The data Start Marker
-- ==== Sys2Proof/Machine/Digest.lean ====
section
/-! DEFINITION. The digests and check sums that the spec names by their public standards: SHA-256 (08 R273, 12 R400, 16),
CRC-32C (11 Table 11-1) and CRC-64 (12 R419). Their constants are those of the standards (PRESUMED, log 27). -/
namespace Sys2Proof.Machine
open Sys2Proof

/-! ### SHA-256 (FIPS 180-4) -/

/-- The largest r below 2^k with r^e ≤ n. -/
def rootBits (e : Nat) : Nat → Nat → Nat → Nat
  | 0, r, _ => r
  | k + 1, r, n => rootBits e k (if (r + 2 ^ k) ^ e ≤ n then r + 2 ^ k else r) n

/-- The prime numbers below 312: the first 64. -/
def smallPrimes : List Nat :=
  (List.range 312).filter (fun p => decide (2 ≤ p) && (List.range 18).all (fun q => decide (q < 2) || decide (p ≤ q) || p % q != 0))

/-- The first 32 bits of the fraction of the e-th root of a prime number. -/
def rootFraction (e p : Nat) : BitVec 32 := BitVec.ofNat 32 (rootBits e 36 0 (p * 2 ^ (32 * e)))

/-- The round constants: fractions of cube roots. -/
def shaK : List (BitVec 32) := smallPrimes.map (rootFraction 3)

/-- The eight working words. -/
structure ShaSt where
  a : BitVec 32
  b : BitVec 32
  c : BitVec 32
  d : BitVec 32
  e : BitVec 32
  f : BitVec 32
  g : BitVec 32
  h : BitVec 32
  deriving DecidableEq, Repr

/-- The initial words: fractions of square roots. -/
def shaInit : ShaSt :=
  let r := rootFraction 2
  { a := r 2, b := r 3, c := r 5, d := r 7, e := r 11, f := r 13, g := r 17, h := r 19 }

def rotr (x : BitVec 32) (n : Nat) : BitVec 32 := x.rotateRight n

/-- Big-endian number of bytes. -/
def ofBe (bs : Bytes) : Nat := bs.foldl (fun a b => a * 256 + b.toNat) 0
/-- `n` bytes of `v`, highest first. -/
def toBe (n v : Nat) : Bytes := (toLe n v).reverse

/-- The message schedule, newest word first. -/
def shaExpand : Nat → List (BitVec 32) → List (BitVec 32)
  | 0, w => w
  | n + 1, w =>
    let x := fun i => (w[i]?).getD 0
    let s0 := rotr (x 14) 7 ^^^ rotr (x 14) 18 ^^^ (x 14 >>> 3)
    let s1 := rotr (x 1) 17 ^^^ rotr (x 1) 19 ^^^ (x 1 >>> 10)
    shaExpand n ((x 15 + s0 + x 6 + s1) :: w)

def shaRound (s : ShaSt) (kw : BitVec 32 × BitVec 32) : ShaSt :=
  let s1 := rotr s.e 6 ^^^ rotr s.e 11 ^^^ rotr s.e 25
  let ch := (s.e &&& s.f) ^^^ (~~~s.e &&& s.g)
  let t1 := s.h + s1 + ch + kw.1 + kw.2
  let s0 := rotr s.a 2 ^^^ rotr s.a 13 ^^^ rotr s.a 22
  let mj := (s.a &&& s.b) ^^^ (s.a &&& s.c) ^^^ (s.b &&& s.c)
  { a := t1 + (s0 + mj), b := s.a, c := s.b, d := s.c, e := s.d + t1, f := s.e, g := s.f, h := s.g }

def shaBlock (s : ShaSt) (blk : Bytes) : ShaSt :=
  let w0 := (List.range 16).map (fun i => BitVec.ofNat 32 (ofBe (slice blk (4 * i) 4)))
  let w := (shaExpand 48 w0.reverse).reverse
  let r := (shaK.zip w).foldl shaRound s
  { a := s.a + r.a, b := s.b + r.b, c := s.c + r.c, d := s.d + r.d, e := s.e + r.e, f := s.f + r.f, g := s.g + r.g, h := s.h + r.h }

/-- SHA-256. -/
def sha256 (msg : Bytes) : Bytes :=
  let l := msg.length
  let pad := (119 - l % 64) % 64
  let all := msg ++ [(0x80 : Byte)] ++ zeros pad ++ toBe 8 (8 * l)
  let r := (List.range (all.length / 64)).foldl (fun s i => shaBlock s (slice all (64 * i) 64)) shaInit
  (([r.a, r.b, r.c, r.d, r.e, r.f, r.g, r.h]).map (fun x => toBe 4 x.toNat)).flatten

/-- The first 8 bytes of a SHA-256 digest as a number (08 R273, 12 R400). -/
def sha64 (msg : Bytes) : BitVec 64 := BitVec.ofNat 64 (ofLe ((sha256 msg).take 8))

/-! ### CRC -/

/-- A reflected CRC of `w` bits, one byte. -/
def crcByte (w : Nat) (poly : Nat) (crc : Nat) (b : Byte) : Nat :=
  (List.range 8).foldl (fun c _ => if c % 2 = 1 then (c / 2) ^^^ poly else c / 2) ((crc ^^^ b.toNat) % 2 ^ w)

/-- CRC-32C (Castagnoli). -/
def crc32c (bs : Bytes) : BitVec 32 :=
  BitVec.ofNat 32 (bs.foldl (crcByte 32 0x82F63B78) 0xFFFFFFFF ^^^ 0xFFFFFFFF)

/-- CRC-64 of 12 R420, most significant bit first: 12 gives no bit order (log 27). -/
def crc64 (bs : Bytes) : BitVec 64 :=
  bs.foldl (fun (c : BitVec 64) b =>
    (List.range 8).foldl (fun (x : BitVec 64) _ => if x.msb then (x <<< 1) ^^^ 0x42F0E1EBA9EA3693 else x <<< 1)
      (c ^^^ (BitVec.ofNat 64 b.toNat <<< 56))) (BitVec.allOnes 64) ^^^ BitVec.allOnes 64

end Sys2Proof.Machine
end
The data End Marker
What you will do: The answer must be the full listing, restated word for word.

Answer:
-- ==== Sys2Proof/Machine/Digest.lean ====
section
/-! DEFINITION. The digests and check sums that the spec names by their public standards: SHA-256 (08 R273, 12 R400, 16),
CRC-32C (11 Table 11-1) and CRC-64 (12 R419). Their constants are those of the standards (PRESUMED, log 27). -/
namespace Sys2Proof.Machine
open Sys2Proof

/-! ### SHA-256 (FIPS 180-4) -/

/-- The largest r below 2^k with r^e ≤ n. -/
def rootBits (e : Nat) : Nat → Nat → Nat → Nat
  | 0, r, _ => r
  | k + 1, r, n => rootBits e k (if (r + 2 ^ k) ^ e ≤ n then r + 2 ^ k else r) n

/-- The prime numbers below 312: the first 64. -/
def smallPrimes : List Nat :=
  (List.range 312).filter (fun p => decide (2 ≤ p) && (List.range 18).all (fun q => decide (q < 2) || decide (p ≤ q) || p % q != 0))

/-- The first 32 bits of the fraction of the e-th root of a prime number. -/
def rootFraction (e p : Nat) : BitVec 32 := BitVec.ofNat 32 (rootBits e 36 0 (p * 2 ^ (32 * e)))

/-- The round constants: fractions of cube roots. -/
def shaK : List (BitVec 32) := smallPrimes.map (rootFraction 3)

/-- The eight working words. -/
structure ShaSt where
  a : BitVec 32
  b : BitVec 32
  c : BitVec 32
  d : BitVec 32
  e : BitVec 32
  f : BitVec 32
  g : BitVec 32
  h : BitVec 32
  deriving DecidableEq, Repr

/-- The initial words: fractions of square roots. -/
def shaInit : ShaSt :=
  let r := rootFraction 2
  { a := r 2, b := r 3, c := r 5, d := r 7, e := r 11, f := r 13, g := r 17, h := r 19 }

def rotr (x : BitVec 32) (n : Nat) : BitVec 32 := x.rotateRight n

/-- Big-endian number of bytes. -/
def ofBe (bs : Bytes) : Nat := bs.foldl (fun a b => a * 256 + b.toNat) 0
/-- `n` bytes of `v`, highest first. -/
def toBe (n v : Nat) : Bytes := (toLe n v).reverse

/-- The message schedule, newest word first. -/
def shaExpand : Nat → List (BitVec 32) → List (BitVec 32)
  | 0, w => w
  | n + 1, w =>
    let x := fun i => (w[i]?).getD 0
    let s0 := rotr (x 14) 7 ^^^ rotr (x 14) 18 ^^^ (x 14 >>> 3)
    let s1 := rotr (x 1) 17 ^^^ rotr (x 1) 19 ^^^ (x 1 >>> 10)
    shaExpand n ((x 15 + s0 + x 6 + s1) :: w)

def shaRound (s : ShaSt) (kw : BitVec 32 × BitVec 32) : ShaSt :=
  let s1 := rotr s.e 6 ^^^ rotr s.e 11 ^^^ rotr s.e 25
  let ch := (s.e &&& s.f) ^^^ (~~~s.e &&& s.g)
  let t1 := s.h + s1 + ch + kw.1 + kw.2
  let s0 := rotr s.a 2 ^^^ rotr s.a 13 ^^^ rotr s.a 22
  let mj := (s.a &&& s.b) ^^^ (s.a &&& s.c) ^^^ (s.b &&& s.c)
  { a := t1 + (s0 + mj), b := s.a, c := s.b, d := s.c, e := s.d + t1, f := s.e, g := s.f, h := s.g }

def shaBlock (s : ShaSt) (blk : Bytes) : ShaSt :=
  let w0 := (List.range 16).map (fun i => BitVec.ofNat 32 (ofBe (slice blk (4 * i) 4)))
  let w := (shaExpand 48 w0.reverse).reverse
  let r := (shaK.zip w).foldl shaRound s
  { a := s.a + r.a, b := s.b + r.b, c := s.c + r.c, d := s.d + r.d, e := s.e + r.e, f := s.f + r.f, g := s.g + r.g, h := s.h + r.h }

/-- SHA-256. -/
def sha256 (msg : Bytes) : Bytes :=
  let l := msg.length
  let pad := (119 - l % 64) % 64
  let all := msg ++ [(0x80 : Byte)] ++ zeros pad ++ toBe 8 (8 * l)
  let r := (List.range (all.length / 64)).foldl (fun s i => shaBlock s (slice all (64 * i) 64)) shaInit
  (([r.a, r.b, r.c, r.d, r.e, r.f, r.g, r.h]).map (fun x => toBe 4 x.toNat)).flatten

/-- The first 8 bytes of a SHA-256 digest as a number (08 R273, 12 R400). -/
def sha64 (msg : Bytes) : BitVec 64 := BitVec.ofNat 64 (ofLe ((sha256 msg).take 8))

/-! ### CRC -/

/-- A reflected CRC of `w` bits, one byte. -/
def crcByte (w : Nat) (poly : Nat) (crc : Nat) (b : Byte) : Nat :=
  (List.range 8).foldl (fun c _ => if c % 2 = 1 then (c / 2) ^^^ poly else c / 2) ((crc ^^^ b.toNat) % 2 ^ w)

/-- CRC-32C (Castagnoli). -/
def crc32c (bs : Bytes) : BitVec 32 :=
  BitVec.ofNat 32 (bs.foldl (crcByte 32 0x82F63B78) 0xFFFFFFFF ^^^ 0xFFFFFFFF)

/-- CRC-64 of 12 R420, most significant bit first: 12 gives no bit order (log 27). -/
def crc64 (bs : Bytes) : BitVec 64 :=
  bs.foldl (fun (c : BitVec 64) b =>
    (List.range 8).foldl (fun (x : BitVec 64) _ => if x.msb then (x <<< 1) ^^^ 0x42F0E1EBA9EA3693 else x <<< 1)
      (c ^^^ (BitVec.ofNat 64 b.toNat <<< 56))) (BitVec.allOnes 64) ^^^ BitVec.allOnes 64

end Sys2Proof.Machine
end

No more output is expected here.